### Assigned task
Only lines containing the word "nibble" belong in the answer; copy each one from the records.

#### Records provided ####

/-- Negation changes the sign bit; of a NaN the canonical NaN (R84). -/
def flNeg (a : Fl) : Fl := if f32IsNan a.v then { a with v := f32Nan } else { a with v := a.v ^^^ 0x80000000#32 }

/-- fl(a + b) -/
def flAdd (a b : Fl) : Fl :=
  let k := a.sat + b.sat
  match f32Val a.v, f32Val b.v with
  | .nan, _ => { v := f32Nan, sat := k }
  | _, .nan => { v := f32Nan, sat := k }
  | .inf x, .inf y => if x = y then { v := f32Inf x, sat := k } else { v := f32Nan, sat := k }
  | .inf x, .fin .. => { v := f32Inf x, sat := k }
  | .fin .., .inf y => { v := f32Inf y, sat := k }
  | .fin n1 m1 e1, .fin n2 m2 e2 =>
    let e := min e1 e2
    let x : Int := (m1 * 2 ^ (e1 - e).toNat : Nat)
    let y : Int := (m2 * 2 ^ (e2 - e).toNat : Nat)
    let sum := (if n1 then -x else x) + (if n2 then -y else y)
    if sum = 0 then { v := if n1 && n2 then 0x80000000#32 else 0, sat := k }
    else flRound (decide (sum < 0)) sum.natAbs e false k

/-- fl(a − b) -/
def flSub (a b : Fl) : Fl := flAdd a (flNeg b)

/-- fl(a × b) -/
def flMul (a b : Fl) : Fl :=
  let k := a.sat + b.sat
  match f32Val a.v, f32Val b.v with
  | .nan, _ => { v := f32Nan, sat := k }
  | _, .nan => { v := f32Nan, sat := k }
  | .inf x, .inf y => { v := f32Inf (x != y), sat := k }
  | .inf x, .fin n m _ => if m = 0 then { v := f32Nan, sat := k } else { v := f32Inf (x != n), sat := k }
  | .fin n m _, .inf y => if m = 0 then { v := f32Nan, sat := k } else { v := f32Inf (n != y), sat := k }
  | .fin n1 m1 e1, .fin n2 m2 e2 =>
    if m1 = 0 || m2 = 0 then { v := if n1 != n2 then 0x80000000#32 else 0, sat := k }
    else flRound (n1 != n2) (m1 * m2) (e1 + e2) false k

/-- fl(a ÷ b), with division by zero as R71 gives it -/
def flDiv (a b : Fl) : Fl :=
  let k := a.sat + b.sat
  match f32Val a.v, f32Val b.v with
  | .nan, _ => { v := f32Nan, sat := k }
  | _, .nan => { v := f32Nan, sat := k }
  | .inf _, .inf _ => { v := f32Nan, sat := k }
  | .inf x, .fin n _ _ => { v := f32Inf (x != n), sat := k }
  | .fin n _ _, .inf y => { v := if n != y then 0x80000000#32 else 0, sat := k }
  | .fin n1 m1 e1, .fin n2 m2 e2 =>
    if m2 = 0 then (if m1 = 0 then { v := f32Nan, sat := k } else { v := f32Inf (n1 != n2), sat := k })
    else if m1 = 0 then { v := if n1 != n2 then 0x80000000#32 else 0, sat := k }
    else
      let num := m1 * 2 ^ 64
      flRound (n1 != n2) (num / m2) (e1 - e2 - 64) (num % m2 != 0) k

/-- Integer square root by bisection from the top bit: `fuel` bits of the root. -/
def isqrt : Nat → Nat → Nat → Nat
  | 0, _, r => r
  | fuel + 1, n, r =>
    let t := r + 2 ^ fuel
    if t * t ≤ n then isqrt fuel n t else isqrt fuel n r

/-- fl(sqrt a), correctly rounded (R85). The square root of a negative number is NaN. -/
def flSqrt (a : Fl) : Fl :=
  match f32Val a.v with
  | .nan => { a with v := f32Nan }
  | .inf neg => if neg then { a with v := f32Nan } else a
  | .fin neg m e =>
    if m = 0 then a
    else if neg then { a with v := f32Nan }
    else
      let odd := decide (e % 2 ≠ 0)
      let m2 := (if odd then m * 2 else m) * 2 ^ 64
      let e2 := (if odd then e - 1 else e) - 64
      let r := isqrt 48 m2 0
      flRound false r (e2 / 2) (r * r != m2) a.sat

/-- |a| as a comparable number; infinities and NaN give none. -/
def f32AbsFinite (w : Word32) : Option Nat :=
  match f32Val w with
  | .fin .. => some (w.toNat % 2 ^ 31)
  | _ => none

/-! ### Elements in memory -/

/-- The value of a stored element, integers included. -/
def elemVal (code : Nat) (w : Nat) : FpVal :=
  match fpFmt code with
  | some f => fpDecode f w
  | none =>
    let bits := fmtBits code
    if code = 8 then .fin false (w % 2 ^ 8) 0
    else if w.testBit (bits - 1) then .fin true (2 ^ bits - w % 2 ^ bits) 0
    else .fin false (w % 2 ^ bits) 0

/-- A stored element as FP32: exact for every format (R70). -/
def elemF32 (code : Nat) (w : Nat) : Word32 := BitVec.ofNat 32 (convertTo 7 (elemVal code w)).code

/-- A stored integer element. -/
def elemInt (code : Nat) (w : Nat) : Int :=
  match elemVal code w with
  | .fin neg m _ => if neg then -(m : Int) else m
  | _ => 0

/-- The codes of n elements of a row's bytes; INT4 is packed two to a byte, low nibble first (R67). -/
def rowCodes (code n : Nat) (bs : List Byte) : List Nat :=
  (List.range n).map fun i =>
    if code = 2 then field (natAt bs (i / 2) 1) (4 * (i % 2)) 4
    else natAt bs (i * (fmtBits code / 8)) (fmtBits code / 8)

/-- The bytes of a row of codes; the high nibble of an odd INT4 row is 0 (R67). -/
def packRow (code : Nat) : List Nat → List Byte
  | [] => []
  | [a] => if code = 2 then [BitVec.ofNat 8 (a % 16)] else leBytes (fmtBits code / 8) a
  | a :: b :: r =>
    if code = 2 then BitVec.ofNat 8 (a % 16 + 16 * (b % 16)) :: packRow code r
    else leBytes (fmtBits code / 8) a ++ packRow code (b :: r)

/-- The elements of a row as FP32. -/
def rowF32 (code n : Nat) (bs : List Byte) : List Word32 := (rowCodes code n bs).map (elemF32 code)

/-- How many elements of a list are NaN. -/
def countNan (l : List Word32) : Nat := (l.filter f32IsNan).length

/-! ### The pairwise sum (R82) -/

/-- The least power of two that is not below n, for n up to 2^fuel. -/
def pow2Up : Nat → Nat → Nat → Nat
  | 0, _, w => w
  | fuel + 1, n, w => if w < n then pow2Up fuel n (2 * w) else w

/-- One level of the tree: neighbours added. -/
def pairLevel {α : Type} (add : α → α → α) : List α → List α
  | a :: b :: r => add a b :: pairLevel add r
  | l => l

/-- `levels` levels of the tree. -/
def pairLevels {α : Type} (add : α → α → α) : Nat → List α → List α
  | 0, l => l
  | k + 1, l => pairLevels add k (pairLevel add l)

/-- The complete binary tree over the terms, padded with `zero` to a power of two (R82). -/
def pairwise {α : Type} (add : α → α → α) (zero : α) (ts : List α) : α :=
  let w := pow2Up 40 ts.length 1
  (pairLevels add (Nat.log2 w) (ts ++ List.replicate (w - ts.length) zero)).headD zero

/-- The pairwise sum in FP32. -/
def flSum (ts : List Fl) : Fl := pairwise flAdd flZero ts

/-- An INT32 accumulator and its saturated additions (R82). -/
structure IAcc where
  v : Int
  sat : Nat
  deriving DecidableEq, Repr

/-- Saturating INT32 addition. -/
def iAdd (a b : IAcc) : IAcc :=
  let x := a.v + b.v
  let k := a.sat + b.sat
  if x > 2147483647 then { v := 2147483647, sat := k + 1 }
  else if x < -2147483648 then { v := -2147483648, sat := k + 1 }
  else { v := x, sat := k }

/-- INT32 from its 32 bits, and back. -/
def int32Of (w : Nat) : Int := (BitVec.ofNat 32 w).toInt
/-- The 32 bits of an INT32. -/
def int32Bits (i : Int) : Nat := (BitVec.ofInt 32 i).toNat

/-- An integer dot product. -/
def intDot (fa fb : Nat) (a b : List Nat) : IAcc :=
  pairwise iAdd { v := 0, sat := 0 } ((a.zip b).map fun p => { v := elemInt fa p.1 * elemInt fb p.2, sat := 0 })

/-- A floating-point dot product of FP32 elements: products rounded (exact for the 8- and 16-bit pairs), summed by
the tree. -/
def flDot (a b : List Word32) : Fl := flSum ((a.zip b).map fun p => flMul (fl p.1) (fl p.2))

/-! ### Row scales (R74–R79) -/

/-- Qmax of a scaled format as FP32. -/
def qmaxF32 (code : Nat) : Word32 :=
  match code with
  | 1 => (flOfInt 127).v | 2 => (flOfInt 7).v | 3 => (flOfInt 448).v | _ => (flOfInt 57344).v

/-- m of R74: the largest finite magnitude of a row. -/
def rowMax (x : List Word32) : Word32 :=
  BitVec.ofNat 32 (x.foldl (fun m w => match f32AbsFinite w with | some a => max m a | none => m) 0)

/-- The raw scale s of R74. -/
def rawScale (code : Nat) (x : List Word32) : Word32 := (flDiv (fl (rowMax x)) (fl (qmaxF32 code))).v


/-- No count. -/
def Counts0 : Counts := { sat := 0, nan := 0, sund := 0, range := 0, ecc := 0 }

/-- Counts added; each saturates at 2³² − 1 within one command (R455). -/
def addCounts (a b : Counts) : Counts :=
  let c (x y : Nat) := min (x + y) 0xFFFFFFFF
  { sat := c a.sat b.sat, nan := c a.nan b.nan, sund := c a.sund b.sund, range := c a.range b.range,
    ecc := c a.ecc b.ecc }

/-- One element quantised against the stored scale s′ (R74, R75). -/
def quantElem (code : Nat) (s' : Word32) (x : Word32) : Rounded :=
  match f32Val x with
  | .fin .. => if s'.toNat % 2 ^ 31 = 0 then { code := 0, sat := false, nan := false }
      else convertTo code (f32Val (flDiv (fl x) (fl s')).v)
  | v => convertTo code v

/-- A row quantised against s′: its codes and counts. -/
def quantRow (code : Nat) (s' : Word32) (x : List Word32) : List Nat × Counts :=
  let rs := x.map (quantElem code s')
  (rs.map (·.code), { Counts0 with sat := (rs.filter (·.sat)).length, nan := (rs.filter (·.nan)).length })

/-- A row quantised with an unstored FP32 scale: scale, codes, counts. -/
def quantUnstored (code : Nat) (x : List Word32) : Word32 × List Nat × Counts :=
  let s := rawScale code x
  let (q, c) := quantRow code s x
  (s, q, { c with sund := flag (rowMax x ≠ 0 ∧ s = 0) })

/-- A row quantised with an FP16 SIDE scale (R76): scale code, codes, counts. -/
def quantSide (code : Nat) (x : List Word32) : Nat × List Nat × Counts :=
  let r := convertTo 6 (f32Val (rawScale code x))
  let s' := elemF32 6 r.code
  let (q, c) := quantRow code s' x
  (r.code, q, { c with sat := c.sat + flag r.sat, sund := flag (rowMax x ≠ 0 ∧ r.code = 0) })

/-- The 255 of R78. -/
def f32_255 : Word32 := (flOfInt 255).v

/-- A NESTED row code before limits: round(fl(fl(s × 255) ÷ S)). -/
def nestedRaw (s S : Word32) : Nat :=
  match f32Val (flDiv (flMul (fl s) (fl f32_255)) (fl S)).v with
  | .fin _ m e =>
    if 0 ≤ e then m * 2 ^ e.toNat
    else
      let sh := (-e).toNat
      let hi := m / 2 ^ sh
      let lo := m % 2 ^ sh
      if lo > 2 ^ (sh - 1) || (lo = 2 ^ (sh - 1) && hi % 2 = 1) then hi + 1 else hi
  | _ => 0

/-- Code of a row of raw scale s in a sheaf of scale S (R78, R79), whether it was raised to 1, and whether it was
limited to 255. -/
def nestedCode (s S : Word32) : Nat × Bool × Bool :=
  if s.toNat = 0 || S.toNat = 0 then (0, false, false)
  else
    let c := nestedRaw s S
    if c = 0 then (1, true, false) else if c > 255 then (255, false, true) else (c, false, false)

/-- The effective scale fl(fl(c × S) ÷ 255) (R78). -/
def nestedScale (c : Nat) (S : Word32) : Word32 := (flDiv (flMul (flOfInt c) (fl S)) (fl f32_255)).v

/-- A row quantised into a sheaf whose scale S is fixed (R78, R79): row code, codes, counts. -/
def quantNestedRow (code : Nat) (S : Word32) (x : List Word32) : Nat × List Nat × Counts :=
  let s := rawScale code x
  let (c, raised, _) := nestedCode s S
  let (q, k) := quantRow code (nestedScale c S) x
  (c, q, { k with sund := flag (raised ∨ (rowMax x ≠ 0 ∧ (s = 0 ∨ (nestedScale c S).toNat = 0))) })

/-- The sheaf scale of a new NESTED sheaf: the largest raw scale (R78). -/
def nestedSheafScale (code : Nat) (rows : List (List Word32)) : Word32 :=
  BitVec.ofNat 32 (rows.foldl (fun m x => max m (rawScale code x).toNat) 0)

/-! ### Distances, codes and keys (R84–R87) -/

/-- Inner product of a query and a stored row, with the row scale where it has one (Table NF-7). -/
def exactIp (q y : List Word32) (s : Option Word32) : Fl :=
  let d := flDot q y
  match s with
  | some sx => flMul d (fl sx)
  | none => d

/-- Squared Euclidean distance (Table NF-7). -/
def exactL2 (q y : List Word32) (s : Option Word32) : Fl :=
  flSum ((q.zip y).map fun p =>
    let yy := match s with | some sx => flMul (fl p.2) (fl sx) | none => fl p.2
    let e := flSub (fl p.1) yy
    flMul e (fl e.v))

/-- The exact ranking key: −ip, or d for squared Euclidean (Table NF-7). -/
def exactKey (l2 : Bool) (q y : List Word32) (s : Option Word32) : Fl :=
  if l2 then exactL2 q y s else flNeg (exactIp q y s)

/-- The norm r and the normalised vector (R85). -/
def normalise (v : List Word32) : Fl × List Fl :=
  let r := flSqrt (flSum (v.map fun x => flMul (fl x) (fl x)))
  (r, v.map fun x => if r.v.toNat % 2 ^ 31 = 0 then flZero else flDiv (fl x) (fl r.v))

/-- The sortable form of a ranking key (R87). -/
def sortable (k : Word32) : Nat :=
  if f32IsNan k then 0xFFFFFFFF
  else
    let b := if k = 0x80000000#32 then 0 else k.toNat
    if b ≥ 2 ^ 31 then 2 ^ 32 - 1 - b else b + 2 ^ 31

/-- The key whose sortable form this is; 0xFFFF_FFFF gives the canonical NaN. -/
def unsortable (k : Nat) : Word32 :=
  if k = 0xFFFFFFFF then f32Nan
  else if k ≥ 2 ^ 31 then BitVec.ofNat 32 (k - 2 ^ 31) else BitVec.ofNat 32 (2 ^ 32 - 1 - k)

####

### Worked solution
/-- The codes of n elements of a row's bytes; INT4 is packed two to a byte, low nibble first (R67). -/
/-- The bytes of a row of codes; the high nibble of an odd INT4 row is 0 (R67). -/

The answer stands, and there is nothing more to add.